Task to carry out
Copy the result of filtering the entries below for lines that include the string "strict".

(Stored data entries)

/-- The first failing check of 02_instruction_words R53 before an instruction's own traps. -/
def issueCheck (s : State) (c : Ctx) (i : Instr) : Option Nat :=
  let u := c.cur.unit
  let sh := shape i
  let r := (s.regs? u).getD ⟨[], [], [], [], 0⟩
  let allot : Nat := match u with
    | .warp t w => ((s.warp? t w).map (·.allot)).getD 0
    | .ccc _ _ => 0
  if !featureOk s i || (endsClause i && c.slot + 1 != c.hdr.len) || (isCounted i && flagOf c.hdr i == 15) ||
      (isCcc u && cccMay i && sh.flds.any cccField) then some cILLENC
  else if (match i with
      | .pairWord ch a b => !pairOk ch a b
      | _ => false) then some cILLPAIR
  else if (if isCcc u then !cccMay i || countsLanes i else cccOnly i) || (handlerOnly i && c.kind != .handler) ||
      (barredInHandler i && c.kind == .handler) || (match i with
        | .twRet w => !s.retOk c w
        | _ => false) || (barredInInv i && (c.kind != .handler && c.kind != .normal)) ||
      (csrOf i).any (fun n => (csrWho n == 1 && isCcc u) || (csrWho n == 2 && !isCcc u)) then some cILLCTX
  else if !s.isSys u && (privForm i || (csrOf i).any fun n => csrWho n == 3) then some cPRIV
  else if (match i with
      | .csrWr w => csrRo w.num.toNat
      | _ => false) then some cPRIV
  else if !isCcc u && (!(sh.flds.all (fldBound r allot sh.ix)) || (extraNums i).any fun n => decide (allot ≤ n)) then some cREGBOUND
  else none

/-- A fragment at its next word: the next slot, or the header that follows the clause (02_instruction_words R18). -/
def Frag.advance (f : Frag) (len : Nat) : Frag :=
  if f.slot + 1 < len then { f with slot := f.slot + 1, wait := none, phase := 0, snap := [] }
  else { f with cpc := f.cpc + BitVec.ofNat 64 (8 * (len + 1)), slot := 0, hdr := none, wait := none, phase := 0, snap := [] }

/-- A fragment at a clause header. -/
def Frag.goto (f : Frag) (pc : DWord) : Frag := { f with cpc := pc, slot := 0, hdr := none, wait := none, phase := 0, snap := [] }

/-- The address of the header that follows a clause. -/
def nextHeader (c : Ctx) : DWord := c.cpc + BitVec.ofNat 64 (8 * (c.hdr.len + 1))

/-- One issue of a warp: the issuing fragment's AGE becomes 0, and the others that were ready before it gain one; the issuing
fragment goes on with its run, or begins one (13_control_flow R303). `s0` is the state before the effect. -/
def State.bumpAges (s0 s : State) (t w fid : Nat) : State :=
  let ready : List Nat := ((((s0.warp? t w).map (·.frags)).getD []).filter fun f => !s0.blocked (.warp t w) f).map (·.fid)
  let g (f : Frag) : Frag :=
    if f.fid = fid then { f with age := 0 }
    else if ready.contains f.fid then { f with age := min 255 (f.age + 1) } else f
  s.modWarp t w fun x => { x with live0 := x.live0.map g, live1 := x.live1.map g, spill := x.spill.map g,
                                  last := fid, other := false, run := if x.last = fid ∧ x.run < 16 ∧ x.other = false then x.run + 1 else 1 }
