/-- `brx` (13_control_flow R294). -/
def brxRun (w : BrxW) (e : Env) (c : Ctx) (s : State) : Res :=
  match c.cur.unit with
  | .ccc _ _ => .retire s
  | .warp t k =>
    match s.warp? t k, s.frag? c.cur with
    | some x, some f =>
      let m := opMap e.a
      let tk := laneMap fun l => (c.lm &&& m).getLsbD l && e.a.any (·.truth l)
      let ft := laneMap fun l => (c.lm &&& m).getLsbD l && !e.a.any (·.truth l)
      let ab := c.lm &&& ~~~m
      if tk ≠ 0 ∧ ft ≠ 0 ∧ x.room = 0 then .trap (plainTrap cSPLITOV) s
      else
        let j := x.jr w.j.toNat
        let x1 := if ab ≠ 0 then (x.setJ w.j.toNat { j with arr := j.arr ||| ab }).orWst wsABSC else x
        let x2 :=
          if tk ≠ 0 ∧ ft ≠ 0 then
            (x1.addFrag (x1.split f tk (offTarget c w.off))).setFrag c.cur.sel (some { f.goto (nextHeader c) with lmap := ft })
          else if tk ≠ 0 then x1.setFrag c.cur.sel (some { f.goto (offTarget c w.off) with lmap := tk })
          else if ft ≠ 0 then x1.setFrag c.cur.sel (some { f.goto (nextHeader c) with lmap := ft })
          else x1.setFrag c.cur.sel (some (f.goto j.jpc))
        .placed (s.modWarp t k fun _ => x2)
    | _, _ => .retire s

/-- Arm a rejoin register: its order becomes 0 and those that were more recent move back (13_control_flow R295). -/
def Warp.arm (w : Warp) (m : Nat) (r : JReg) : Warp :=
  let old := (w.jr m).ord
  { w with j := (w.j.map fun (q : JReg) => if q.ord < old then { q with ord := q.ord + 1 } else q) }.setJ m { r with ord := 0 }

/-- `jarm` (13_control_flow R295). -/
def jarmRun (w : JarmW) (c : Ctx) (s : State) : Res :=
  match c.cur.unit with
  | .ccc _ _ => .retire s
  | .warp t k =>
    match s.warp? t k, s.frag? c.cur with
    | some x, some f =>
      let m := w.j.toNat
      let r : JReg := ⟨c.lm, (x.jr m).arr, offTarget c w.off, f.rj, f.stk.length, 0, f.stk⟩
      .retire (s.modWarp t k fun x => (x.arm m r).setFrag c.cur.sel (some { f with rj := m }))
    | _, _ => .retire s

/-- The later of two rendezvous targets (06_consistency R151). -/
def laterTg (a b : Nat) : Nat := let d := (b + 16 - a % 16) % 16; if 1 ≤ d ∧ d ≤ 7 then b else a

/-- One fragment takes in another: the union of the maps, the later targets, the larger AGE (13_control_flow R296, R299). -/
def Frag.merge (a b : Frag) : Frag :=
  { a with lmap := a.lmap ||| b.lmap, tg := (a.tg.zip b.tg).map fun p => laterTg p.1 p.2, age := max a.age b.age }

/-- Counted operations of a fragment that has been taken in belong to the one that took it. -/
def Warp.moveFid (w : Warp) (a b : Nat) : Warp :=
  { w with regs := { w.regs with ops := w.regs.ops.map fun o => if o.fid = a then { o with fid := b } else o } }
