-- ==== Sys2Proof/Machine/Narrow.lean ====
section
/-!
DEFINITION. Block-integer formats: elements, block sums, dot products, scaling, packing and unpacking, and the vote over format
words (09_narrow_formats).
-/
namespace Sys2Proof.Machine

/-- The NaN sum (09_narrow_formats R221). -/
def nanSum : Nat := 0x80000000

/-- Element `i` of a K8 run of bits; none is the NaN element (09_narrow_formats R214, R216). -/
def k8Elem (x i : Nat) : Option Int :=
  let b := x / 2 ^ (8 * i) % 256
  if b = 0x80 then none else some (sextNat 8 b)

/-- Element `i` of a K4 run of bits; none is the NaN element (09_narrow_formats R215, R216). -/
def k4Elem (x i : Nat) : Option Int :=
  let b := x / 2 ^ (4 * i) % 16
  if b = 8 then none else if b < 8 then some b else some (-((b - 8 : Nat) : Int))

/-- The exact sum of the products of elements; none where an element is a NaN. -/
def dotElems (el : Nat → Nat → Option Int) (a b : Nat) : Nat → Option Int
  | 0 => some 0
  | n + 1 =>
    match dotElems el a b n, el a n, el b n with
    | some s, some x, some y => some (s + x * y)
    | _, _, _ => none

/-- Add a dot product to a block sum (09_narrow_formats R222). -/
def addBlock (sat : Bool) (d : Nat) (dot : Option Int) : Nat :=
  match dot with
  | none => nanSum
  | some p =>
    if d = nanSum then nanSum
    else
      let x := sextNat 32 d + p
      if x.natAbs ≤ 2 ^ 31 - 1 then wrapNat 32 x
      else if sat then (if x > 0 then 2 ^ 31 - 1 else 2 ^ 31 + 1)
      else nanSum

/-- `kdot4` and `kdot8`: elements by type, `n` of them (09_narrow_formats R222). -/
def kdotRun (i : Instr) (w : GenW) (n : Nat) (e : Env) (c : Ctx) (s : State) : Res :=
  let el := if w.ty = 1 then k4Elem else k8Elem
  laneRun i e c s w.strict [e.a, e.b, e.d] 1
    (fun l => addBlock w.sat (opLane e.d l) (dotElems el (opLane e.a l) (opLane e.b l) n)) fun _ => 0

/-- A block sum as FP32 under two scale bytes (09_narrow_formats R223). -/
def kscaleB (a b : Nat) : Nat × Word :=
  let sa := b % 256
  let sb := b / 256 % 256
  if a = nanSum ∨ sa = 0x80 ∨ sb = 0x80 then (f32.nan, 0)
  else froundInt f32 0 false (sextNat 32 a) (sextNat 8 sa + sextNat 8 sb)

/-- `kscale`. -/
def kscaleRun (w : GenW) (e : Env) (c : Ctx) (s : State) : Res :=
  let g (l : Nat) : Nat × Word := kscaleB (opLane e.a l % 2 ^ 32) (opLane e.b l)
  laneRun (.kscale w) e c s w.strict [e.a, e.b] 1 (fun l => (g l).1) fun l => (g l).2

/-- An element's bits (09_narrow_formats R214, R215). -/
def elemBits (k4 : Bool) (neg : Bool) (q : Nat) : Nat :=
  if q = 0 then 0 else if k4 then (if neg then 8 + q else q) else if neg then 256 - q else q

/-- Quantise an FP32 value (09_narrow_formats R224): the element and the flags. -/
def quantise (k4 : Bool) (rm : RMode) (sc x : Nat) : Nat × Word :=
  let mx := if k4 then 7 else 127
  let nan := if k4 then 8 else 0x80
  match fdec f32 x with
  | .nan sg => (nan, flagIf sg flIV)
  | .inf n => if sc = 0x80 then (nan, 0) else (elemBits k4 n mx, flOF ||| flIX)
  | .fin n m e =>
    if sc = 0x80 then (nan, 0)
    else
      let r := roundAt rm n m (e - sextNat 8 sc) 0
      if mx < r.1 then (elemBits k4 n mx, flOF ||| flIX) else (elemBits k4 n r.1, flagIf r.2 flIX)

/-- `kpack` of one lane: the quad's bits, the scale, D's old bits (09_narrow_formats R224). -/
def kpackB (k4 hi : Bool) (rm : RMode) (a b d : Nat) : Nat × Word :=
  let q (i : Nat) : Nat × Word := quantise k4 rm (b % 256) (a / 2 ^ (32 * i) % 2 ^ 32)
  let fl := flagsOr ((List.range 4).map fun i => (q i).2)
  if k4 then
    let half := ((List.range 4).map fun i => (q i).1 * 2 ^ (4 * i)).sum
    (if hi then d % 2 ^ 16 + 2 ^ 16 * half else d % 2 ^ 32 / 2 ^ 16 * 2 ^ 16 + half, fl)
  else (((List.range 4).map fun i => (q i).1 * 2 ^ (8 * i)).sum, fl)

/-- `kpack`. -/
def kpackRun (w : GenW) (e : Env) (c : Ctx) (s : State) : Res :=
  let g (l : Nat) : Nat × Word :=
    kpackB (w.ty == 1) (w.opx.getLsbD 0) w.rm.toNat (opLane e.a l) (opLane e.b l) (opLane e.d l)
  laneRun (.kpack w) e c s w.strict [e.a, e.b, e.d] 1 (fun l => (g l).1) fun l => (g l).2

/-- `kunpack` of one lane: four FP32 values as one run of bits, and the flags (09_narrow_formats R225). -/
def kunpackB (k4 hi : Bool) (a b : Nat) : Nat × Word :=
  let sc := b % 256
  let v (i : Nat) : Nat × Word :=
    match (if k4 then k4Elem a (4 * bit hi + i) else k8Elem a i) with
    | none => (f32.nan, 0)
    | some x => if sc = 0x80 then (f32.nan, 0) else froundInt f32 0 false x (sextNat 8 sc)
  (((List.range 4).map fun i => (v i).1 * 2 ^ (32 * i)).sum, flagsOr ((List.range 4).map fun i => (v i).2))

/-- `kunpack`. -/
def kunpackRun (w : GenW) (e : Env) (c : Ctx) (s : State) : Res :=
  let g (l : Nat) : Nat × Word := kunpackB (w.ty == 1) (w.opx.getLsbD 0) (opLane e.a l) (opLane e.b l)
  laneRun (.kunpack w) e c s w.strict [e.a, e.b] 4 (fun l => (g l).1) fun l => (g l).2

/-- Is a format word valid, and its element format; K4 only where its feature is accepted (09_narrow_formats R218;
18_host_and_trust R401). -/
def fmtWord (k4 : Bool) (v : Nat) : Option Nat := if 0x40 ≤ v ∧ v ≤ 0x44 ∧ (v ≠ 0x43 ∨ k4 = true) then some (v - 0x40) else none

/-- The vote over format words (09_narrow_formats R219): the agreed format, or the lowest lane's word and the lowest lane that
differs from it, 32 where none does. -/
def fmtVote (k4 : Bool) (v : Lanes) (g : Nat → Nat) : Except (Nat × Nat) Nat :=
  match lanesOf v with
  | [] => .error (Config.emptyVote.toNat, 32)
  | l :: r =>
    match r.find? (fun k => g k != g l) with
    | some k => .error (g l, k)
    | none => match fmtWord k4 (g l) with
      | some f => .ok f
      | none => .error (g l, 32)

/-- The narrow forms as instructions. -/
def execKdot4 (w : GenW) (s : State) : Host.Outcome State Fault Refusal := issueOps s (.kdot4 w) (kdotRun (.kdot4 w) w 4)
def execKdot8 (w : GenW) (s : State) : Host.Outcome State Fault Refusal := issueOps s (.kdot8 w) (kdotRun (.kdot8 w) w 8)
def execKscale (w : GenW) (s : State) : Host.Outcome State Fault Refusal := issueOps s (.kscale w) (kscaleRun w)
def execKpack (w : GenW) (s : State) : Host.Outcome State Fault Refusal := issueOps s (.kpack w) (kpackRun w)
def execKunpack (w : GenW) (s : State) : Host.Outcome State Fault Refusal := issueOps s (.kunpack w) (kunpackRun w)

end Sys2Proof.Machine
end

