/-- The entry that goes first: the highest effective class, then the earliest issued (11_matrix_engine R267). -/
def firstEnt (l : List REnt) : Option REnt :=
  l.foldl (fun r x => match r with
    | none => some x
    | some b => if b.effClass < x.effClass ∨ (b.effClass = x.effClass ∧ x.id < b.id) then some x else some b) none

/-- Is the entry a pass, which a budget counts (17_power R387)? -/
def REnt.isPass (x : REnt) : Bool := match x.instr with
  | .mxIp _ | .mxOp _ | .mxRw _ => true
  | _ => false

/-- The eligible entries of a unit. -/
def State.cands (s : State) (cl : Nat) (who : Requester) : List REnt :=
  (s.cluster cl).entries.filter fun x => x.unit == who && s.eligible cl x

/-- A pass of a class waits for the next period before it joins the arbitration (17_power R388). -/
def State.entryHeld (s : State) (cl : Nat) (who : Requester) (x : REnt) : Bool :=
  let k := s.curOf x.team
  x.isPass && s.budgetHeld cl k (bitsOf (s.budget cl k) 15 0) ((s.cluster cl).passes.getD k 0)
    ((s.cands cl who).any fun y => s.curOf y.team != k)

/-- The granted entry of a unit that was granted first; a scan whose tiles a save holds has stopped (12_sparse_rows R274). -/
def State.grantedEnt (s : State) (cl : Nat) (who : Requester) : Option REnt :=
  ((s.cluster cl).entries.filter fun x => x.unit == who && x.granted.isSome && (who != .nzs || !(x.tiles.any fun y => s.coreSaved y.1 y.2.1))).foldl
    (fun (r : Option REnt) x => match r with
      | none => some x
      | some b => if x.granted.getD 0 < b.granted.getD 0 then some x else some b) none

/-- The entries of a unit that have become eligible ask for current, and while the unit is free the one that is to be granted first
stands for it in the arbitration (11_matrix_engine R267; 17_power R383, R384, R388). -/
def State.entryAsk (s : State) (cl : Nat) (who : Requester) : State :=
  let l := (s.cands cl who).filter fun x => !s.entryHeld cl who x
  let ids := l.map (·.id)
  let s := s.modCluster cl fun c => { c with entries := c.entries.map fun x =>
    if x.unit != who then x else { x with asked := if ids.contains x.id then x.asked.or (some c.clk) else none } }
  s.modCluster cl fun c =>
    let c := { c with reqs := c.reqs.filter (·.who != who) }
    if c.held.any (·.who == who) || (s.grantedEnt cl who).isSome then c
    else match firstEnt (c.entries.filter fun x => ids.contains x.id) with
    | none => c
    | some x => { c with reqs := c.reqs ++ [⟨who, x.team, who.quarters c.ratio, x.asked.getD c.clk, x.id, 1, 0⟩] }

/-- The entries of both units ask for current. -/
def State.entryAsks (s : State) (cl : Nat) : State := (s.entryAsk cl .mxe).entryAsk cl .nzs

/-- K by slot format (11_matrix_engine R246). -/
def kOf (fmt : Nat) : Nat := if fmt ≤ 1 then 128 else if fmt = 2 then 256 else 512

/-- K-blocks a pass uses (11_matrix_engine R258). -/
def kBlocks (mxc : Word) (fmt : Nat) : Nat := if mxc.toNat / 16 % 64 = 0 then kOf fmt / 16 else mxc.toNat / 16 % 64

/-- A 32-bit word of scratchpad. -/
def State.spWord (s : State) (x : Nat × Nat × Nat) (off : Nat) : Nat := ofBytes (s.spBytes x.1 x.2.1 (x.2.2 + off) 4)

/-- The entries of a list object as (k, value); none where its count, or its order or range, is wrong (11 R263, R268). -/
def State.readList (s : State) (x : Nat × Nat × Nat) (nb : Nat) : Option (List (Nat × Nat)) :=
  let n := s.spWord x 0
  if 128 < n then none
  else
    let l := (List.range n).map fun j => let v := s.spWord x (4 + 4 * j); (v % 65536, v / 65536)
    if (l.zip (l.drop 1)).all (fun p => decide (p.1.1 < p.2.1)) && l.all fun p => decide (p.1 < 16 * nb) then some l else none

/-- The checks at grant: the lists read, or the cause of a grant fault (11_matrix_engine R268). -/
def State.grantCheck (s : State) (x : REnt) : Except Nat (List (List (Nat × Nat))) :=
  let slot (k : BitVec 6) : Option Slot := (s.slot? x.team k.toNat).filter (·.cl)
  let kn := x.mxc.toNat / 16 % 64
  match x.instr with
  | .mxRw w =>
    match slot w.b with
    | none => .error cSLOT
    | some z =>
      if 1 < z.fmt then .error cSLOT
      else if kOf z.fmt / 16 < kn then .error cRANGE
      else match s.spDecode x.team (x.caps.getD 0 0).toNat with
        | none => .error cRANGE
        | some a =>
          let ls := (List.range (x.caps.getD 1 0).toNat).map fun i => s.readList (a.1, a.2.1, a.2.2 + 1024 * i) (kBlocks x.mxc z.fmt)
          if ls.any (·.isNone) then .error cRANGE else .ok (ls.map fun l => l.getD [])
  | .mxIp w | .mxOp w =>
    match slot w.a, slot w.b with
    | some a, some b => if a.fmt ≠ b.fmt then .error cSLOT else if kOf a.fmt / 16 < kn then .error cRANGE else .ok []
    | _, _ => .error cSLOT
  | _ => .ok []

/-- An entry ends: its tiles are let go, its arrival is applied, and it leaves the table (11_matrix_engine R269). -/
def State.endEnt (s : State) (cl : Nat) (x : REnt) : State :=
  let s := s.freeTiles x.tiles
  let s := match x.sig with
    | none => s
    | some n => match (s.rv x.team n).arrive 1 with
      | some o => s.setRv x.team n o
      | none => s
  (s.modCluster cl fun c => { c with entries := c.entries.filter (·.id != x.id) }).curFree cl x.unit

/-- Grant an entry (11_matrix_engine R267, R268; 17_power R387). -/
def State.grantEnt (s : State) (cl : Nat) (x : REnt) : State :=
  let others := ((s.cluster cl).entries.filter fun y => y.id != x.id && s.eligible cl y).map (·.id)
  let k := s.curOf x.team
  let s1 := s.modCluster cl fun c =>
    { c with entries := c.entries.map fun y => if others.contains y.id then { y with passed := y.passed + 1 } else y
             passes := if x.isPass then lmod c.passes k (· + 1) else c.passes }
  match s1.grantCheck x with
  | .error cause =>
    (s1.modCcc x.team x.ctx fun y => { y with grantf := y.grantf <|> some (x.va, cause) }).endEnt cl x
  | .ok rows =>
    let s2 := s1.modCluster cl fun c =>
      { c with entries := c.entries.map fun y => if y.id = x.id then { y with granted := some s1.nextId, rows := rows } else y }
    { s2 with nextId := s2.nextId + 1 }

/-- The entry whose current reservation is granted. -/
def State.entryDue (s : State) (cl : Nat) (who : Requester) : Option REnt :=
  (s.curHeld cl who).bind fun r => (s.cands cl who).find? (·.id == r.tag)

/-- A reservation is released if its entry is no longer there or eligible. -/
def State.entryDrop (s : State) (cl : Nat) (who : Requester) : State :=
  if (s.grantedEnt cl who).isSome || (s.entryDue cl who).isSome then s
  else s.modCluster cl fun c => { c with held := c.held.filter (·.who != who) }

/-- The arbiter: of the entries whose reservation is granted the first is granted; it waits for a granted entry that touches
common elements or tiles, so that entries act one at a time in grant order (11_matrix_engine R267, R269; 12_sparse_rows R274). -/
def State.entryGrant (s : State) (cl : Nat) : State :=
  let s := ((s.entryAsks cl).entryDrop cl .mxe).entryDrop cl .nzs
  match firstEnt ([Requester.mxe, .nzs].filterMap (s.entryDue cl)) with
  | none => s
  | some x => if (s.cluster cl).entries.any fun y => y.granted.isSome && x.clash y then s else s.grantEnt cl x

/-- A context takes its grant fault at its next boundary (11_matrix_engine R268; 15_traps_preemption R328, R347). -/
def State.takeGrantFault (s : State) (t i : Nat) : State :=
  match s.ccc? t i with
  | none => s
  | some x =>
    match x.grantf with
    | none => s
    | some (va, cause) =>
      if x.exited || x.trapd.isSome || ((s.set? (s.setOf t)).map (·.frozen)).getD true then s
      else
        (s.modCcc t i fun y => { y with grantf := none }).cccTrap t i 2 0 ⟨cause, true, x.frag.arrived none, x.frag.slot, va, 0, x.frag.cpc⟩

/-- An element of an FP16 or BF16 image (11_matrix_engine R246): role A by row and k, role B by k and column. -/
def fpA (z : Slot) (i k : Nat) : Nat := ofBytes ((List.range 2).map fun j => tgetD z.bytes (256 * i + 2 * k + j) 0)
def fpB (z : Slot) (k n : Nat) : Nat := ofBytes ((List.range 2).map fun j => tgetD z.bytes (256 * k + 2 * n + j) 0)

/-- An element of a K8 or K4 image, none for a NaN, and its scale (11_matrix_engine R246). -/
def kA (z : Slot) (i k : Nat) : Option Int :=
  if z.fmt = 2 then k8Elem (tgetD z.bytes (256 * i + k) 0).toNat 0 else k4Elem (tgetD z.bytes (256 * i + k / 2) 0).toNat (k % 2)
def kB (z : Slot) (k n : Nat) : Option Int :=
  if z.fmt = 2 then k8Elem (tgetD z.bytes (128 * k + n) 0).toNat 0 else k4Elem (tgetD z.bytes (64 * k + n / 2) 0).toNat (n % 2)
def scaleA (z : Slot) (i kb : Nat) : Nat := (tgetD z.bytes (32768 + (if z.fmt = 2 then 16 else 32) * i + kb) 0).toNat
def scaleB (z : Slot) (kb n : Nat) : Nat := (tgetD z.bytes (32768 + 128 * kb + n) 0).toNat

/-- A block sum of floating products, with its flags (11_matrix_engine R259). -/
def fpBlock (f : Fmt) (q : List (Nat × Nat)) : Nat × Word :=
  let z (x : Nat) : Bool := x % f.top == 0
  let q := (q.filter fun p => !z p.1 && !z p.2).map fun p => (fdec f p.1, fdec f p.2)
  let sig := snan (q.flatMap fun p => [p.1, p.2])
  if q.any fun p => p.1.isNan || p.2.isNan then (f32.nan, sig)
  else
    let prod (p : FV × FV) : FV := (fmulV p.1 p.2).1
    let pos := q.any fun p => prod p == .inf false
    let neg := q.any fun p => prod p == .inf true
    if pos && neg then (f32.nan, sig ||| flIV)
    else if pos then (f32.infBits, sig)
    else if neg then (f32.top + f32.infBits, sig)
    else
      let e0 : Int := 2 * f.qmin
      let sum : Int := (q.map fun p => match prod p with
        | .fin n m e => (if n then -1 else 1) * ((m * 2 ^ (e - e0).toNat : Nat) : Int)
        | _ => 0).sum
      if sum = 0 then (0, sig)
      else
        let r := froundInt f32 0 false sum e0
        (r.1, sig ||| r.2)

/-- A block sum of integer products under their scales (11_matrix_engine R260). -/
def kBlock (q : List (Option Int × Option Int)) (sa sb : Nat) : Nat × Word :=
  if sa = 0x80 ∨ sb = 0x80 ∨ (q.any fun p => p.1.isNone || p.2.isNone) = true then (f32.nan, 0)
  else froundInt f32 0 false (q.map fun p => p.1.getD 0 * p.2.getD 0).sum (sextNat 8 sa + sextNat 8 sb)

The completed task
  laneRun i e c s w.strict [e.a, e.b, e.d] 1
  laneRun (.kscale w) e c s w.strict [e.a, e.b] 1 (fun l => (g l).1) fun l => (g l).2
  laneRun (.kpack w) e c s w.strict [e.a, e.b, e.d] 1 (fun l => (g l).1) fun l => (g l).2
  laneRun (.kunpack w) e c s w.strict [e.a, e.b] 4 (fun l => (g l).1) fun l => (g l).2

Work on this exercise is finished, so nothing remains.